Would you return the lines between the one holding "exec (instrOfCtrl busy" and the one holding "(h : (engineTurn", inclusive, and only those, exactly as they stand in the listing below?

● ● ● ● ●

-- ==== Sys2Proof/Laws/Step.lean ====
section
/-! SUPPORT. What any step can do: `HostMove` lists the host's moves beside `EngineMove`, and `step_next` says that a step is one of
them. -/

namespace Sys2Proof.Machine

/-- The host's moves from `s`, the access already taken off the list. -/
inductive HostMove (s : State) : HostOp → State → Prop
  /-- R200, R202, R204. -/
  | ctrl (v : Word) : HostMove s (.write .word 0x04#8 v)
      (ctrlWrite (v.getLsbD 0) (v.getLsbD 1) (v.extractLsb' 2 3) (v.getLsbD 5) (v.getLsbD 6) s)
  /-- R205. -/
  | status (v : Word) : HostMove s (.write .word 0x08#8 v)
      { s with regs := { s.regs with done := s.regs.done && !v.getLsbD 1, err := s.regs.err && !v.getLsbD 2 } }
  /-- R201. -/
  | reg (off : BitVec 8) (v : Word) (h : off ≠ 0x04#8) (h' : off ≠ 0x08#8) : HostMove s (.write .word off v)
      (if s.regs.busy then s else { s with regs := writeRegs s.regs off v })
  /-- R212, and R167's poll, which may ask for another read. -/
  | read (op : HostOp) (off : BitVec 8) (rest : List HostOp) (h : (∃ z, op = .read z off) ∨ ∃ m v, op = .poll off m v) :
      HostMove s op { s with
        host := rest, rdata := readValue s off
        draws := if s.regs.busy && isResult off then s.draws + 1 else s.draws
        unseen := if showsEnd s off then [] else s.unseen }
  /-- R114: the host stores a byte outside the running mode's regions. -/
  | memWrite (addr : Word) (b : Byte) (t : State) (hu : usedByRun s addr.toNat = false) (hr : t.regs = s.regs) (he : t.eng = s.eng)
      (hm : t.mem = s.mem.write addr.toNat b) (ho : t.host = s.host ∧ t.plat = s.plat ∧ t.draws = s.draws) :
      HostMove s (.memWrite addr b) t
  /-- R114, R119: a host memory read, cache maintenance. -/
  | quiet (op : HostOp) (t : State) (hr : t.regs = s.regs) (he : t.eng = s.eng) (hm : t.mem = s.mem)
      (ho : t.host = s.host ∧ t.plat = s.plat)
      (h : (∃ a, op = .memRead a) ∨ (∃ a n, op = .clean a n) ∨ ∃ a n, op = .invalidate a n) : HostMove s op t
  /-- R600 to R602. -/
  | reset (t : State) (hr : t.regs = Regs.reset) (he : t.eng = Engine.reset)
      (hm : t.mem = (if s.regs.busy then havocOutputs s else s).mem) (ho : t.host = s.host ∧ t.plat = s.plat) :
      HostMove s .reset t

/-- R141: which row a CTRL word is does not matter to what the write does. -/
theorem exec_ctrl (busy : Bool) (v : Word) (s : State) :
    exec (instrOfCtrl busy v) s =
      .next (ctrlWrite (v.getLsbD 0) (v.getLsbD 1) (v.extractLsb' 2 3) (v.getLsbD 5) (v.getLsbD 6) s) := by
  unfold instrOfCtrl
  simp only
  split
  · rename_i h
    have h1 : v.getLsbD 1 = true := by revert h; cases v.getLsbD 1 <;> simp
    rw [h1]; rfl
  · split
    · rename_i h0
      rw [h0]
      split
      · rename_i hm; rw [show v.extractLsb' 2 3 = 0#3 from BitVec.eq_of_toNat_eq hm]; rfl
      · rename_i hm; rw [show v.extractLsb' 2 3 = 1#3 from BitVec.eq_of_toNat_eq hm]; rfl
      · rename_i hm; rw [show v.extractLsb' 2 3 = 2#3 from BitVec.eq_of_toNat_eq hm]; rfl
      · rename_i hm; rw [show v.extractLsb' 2 3 = 3#3 from BitVec.eq_of_toNat_eq hm]; rfl
      · rfl
    · rename_i h h0
      have h0 : v.getLsbD 0 = false := eq_false_of_ne_true h0
      have h1 : v.getLsbD 1 = false := by revert h; rw [h0]; cases v.getLsbD 1 <;> simp
      rw [h0, h1]; rfl

/-- The engine's turn: idle it stays, busy it moves, with an abort draw at most (R204). -/
theorem engineTurn_next {s t : State} (h : (engineTurn s).result = .next t) :
    (s.regs.busy = false ∧ t = s) ∨ (s.regs.busy = true ∧ ∃ n, EngineMove { s with draws := n } t) := by
  unfold engineTurn at h
  split at h
  · rename_i hb
    refine .inr ⟨hb, ?_⟩
    split at h
    · split at h
      · refine ⟨s.draws + 1, .raised (raiseAt_raised h ?_ (by decide))⟩
        exact ⟨SameOutside.refl _, SameView.refl _, abortedRegs_kept _⟩
      · exact ⟨s.draws + 1, enginePhase_move h⟩
    · exact ⟨s.draws, enginePhase_move h⟩
  · cases h; exact .inl ⟨eq_false_of_ne_true ‹_›, rfl⟩

theorem hostMove_next {op : HostOp} {s t : State} (h : (hostMove op s).result = .next t) (ho : op ≠ .engine) : HostMove s op t := by
  unfold hostMove at h
  split at h
  · rename_i size off v
    split at h
    · rename_i hs
      obtain ⟨rfl, -⟩ := hs
      simp only [Fetched.result, instrOfWrite] at h
      split at h
      · rename_i h4; subst h4
        rw [exec_ctrl] at h; cases h
        exact .ctrl v
      · split at h
        · rename_i h8; subst h8; cases h; exact .status v
        · cases h; exact .reg off v ‹_› ‹_›
    · cases h
  · split at h
    · cases h; exact .read _ _ s.host (.inl ⟨_, rfl⟩)
    · cases h
  · split at h
    · split at h
      · cases h; exact .read _ _ s.host (.inr ⟨_, _, rfl⟩)
      · cases h; exact .read _ _ _ (.inr ⟨_, _, rfl⟩)
    · cases h
  · rename_i addr b
    simp only [Fetched.result, hostMemWrite] at h
    have h := (withHostByte_next h).2
    split at h
    · cases h
    · cases h
      exact .memWrite addr b _ (eq_false_of_ne_true ‹_›) (by simp) (by simp) (by simp) ⟨by simp, by simp, by simp⟩
  · rename_i addr
    simp only [Fetched.result, hostMemRead] at h
    have h := (withHostByte_next h).2
    split at h <;> (cases h; exact .quiet _ _ rfl rfl rfl ⟨rfl, rfl⟩ (.inl ⟨_, rfl⟩))
  · cases h; exact .quiet _ _ rfl rfl rfl ⟨rfl, rfl⟩ (.inr (.inl ⟨_, _, rfl⟩))
  · cases h; exact .quiet _ _ rfl rfl rfl ⟨rfl, rfl⟩ (.inr (.inr ⟨_, _, rfl⟩))
  · exact absurd rfl ho
  · cases h
    refine .reset _ rfl rfl ?_ ?_
    · rfl
    · simp only; split <;> simp

/-- A step is the engine's turn or a move of the host. -/
theorem step_next {s t : State} (h : step s = .next t) :
    (∃ rest, (s.host = [] ∧ rest = [] ∨ s.host = .engine :: rest) ∧
      ((s.regs.busy = false ∧ t = { s with host := rest }) ∨
        (s.regs.busy = true ∧ ∃ n, EngineMove { s with host := rest, draws := n } t))) ∨
      ∃ op rest, s.host = op :: rest ∧ op ≠ .engine ∧ HostMove { s with host := rest } op t := by
  rw [step_eq, fetch] at h
  split at h
  · rename_i hh
    refine .inl ⟨[], .inl ⟨hh, rfl⟩, ?_⟩
    have e : s = { s with host := [] } := by rw [← hh]
    rcases engineTurn_next h with ⟨h1, h2⟩ | ⟨h1, n, h2⟩
    · exact .inl ⟨h1, by rw [h2]; exact e⟩
    · refine .inr ⟨h1, n, ?_⟩
      rw [e] at h2; exact h2
  · rename_i op rest hh
    by_cases ho : op = .engine
    · subst ho
      refine .inl ⟨rest, .inr hh, ?_⟩
      rcases engineTurn_next (s := { s with host := rest }) h with ⟨h1, h2⟩ | ⟨h1, n, h2⟩
      · exact .inl ⟨h1, h2⟩
      · exact .inr ⟨h1, n, h2⟩
    · exact .inr ⟨op, rest, hh, ho, hostMove_next h ho⟩

end Sys2Proof.Machine
end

● ● ● ● ●

• _Finished exercise_
    exec (instrOfCtrl busy v) s =
      .next (ctrlWrite (v.getLsbD 0) (v.getLsbD 1) (v.extractLsb' 2 3) (v.getLsbD 5) (v.getLsbD 6) s) := by
  unfold instrOfCtrl
  simp only
  split
  · rename_i h
    have h1 : v.getLsbD 1 = true := by revert h; cases v.getLsbD 1 <;> simp
    rw [h1]; rfl
  · split
    · rename_i h0
      rw [h0]
      split
      · rename_i hm; rw [show v.extractLsb' 2 3 = 0#3 from BitVec.eq_of_toNat_eq hm]; rfl
      · rename_i hm; rw [show v.extractLsb' 2 3 = 1#3 from BitVec.eq_of_toNat_eq hm]; rfl
      · rename_i hm; rw [show v.extractLsb' 2 3 = 2#3 from BitVec.eq_of_toNat_eq hm]; rfl
      · rename_i hm; rw [show v.extractLsb' 2 3 = 3#3 from BitVec.eq_of_toNat_eq hm]; rfl
      · rfl
    · rename_i h h0
      have h0 : v.getLsbD 0 = false := eq_false_of_ne_true h0
      have h1 : v.getLsbD 1 = false := by revert h; rw [h0]; cases v.getLsbD 1 <;> simp
      rw [h0, h1]; rfl

/-- The engine's turn: idle it stays, busy it moves, with an abort draw at most (R204). -/
theorem engineTurn_next {s t : State} (h : (engineTurn s).result = .next t) :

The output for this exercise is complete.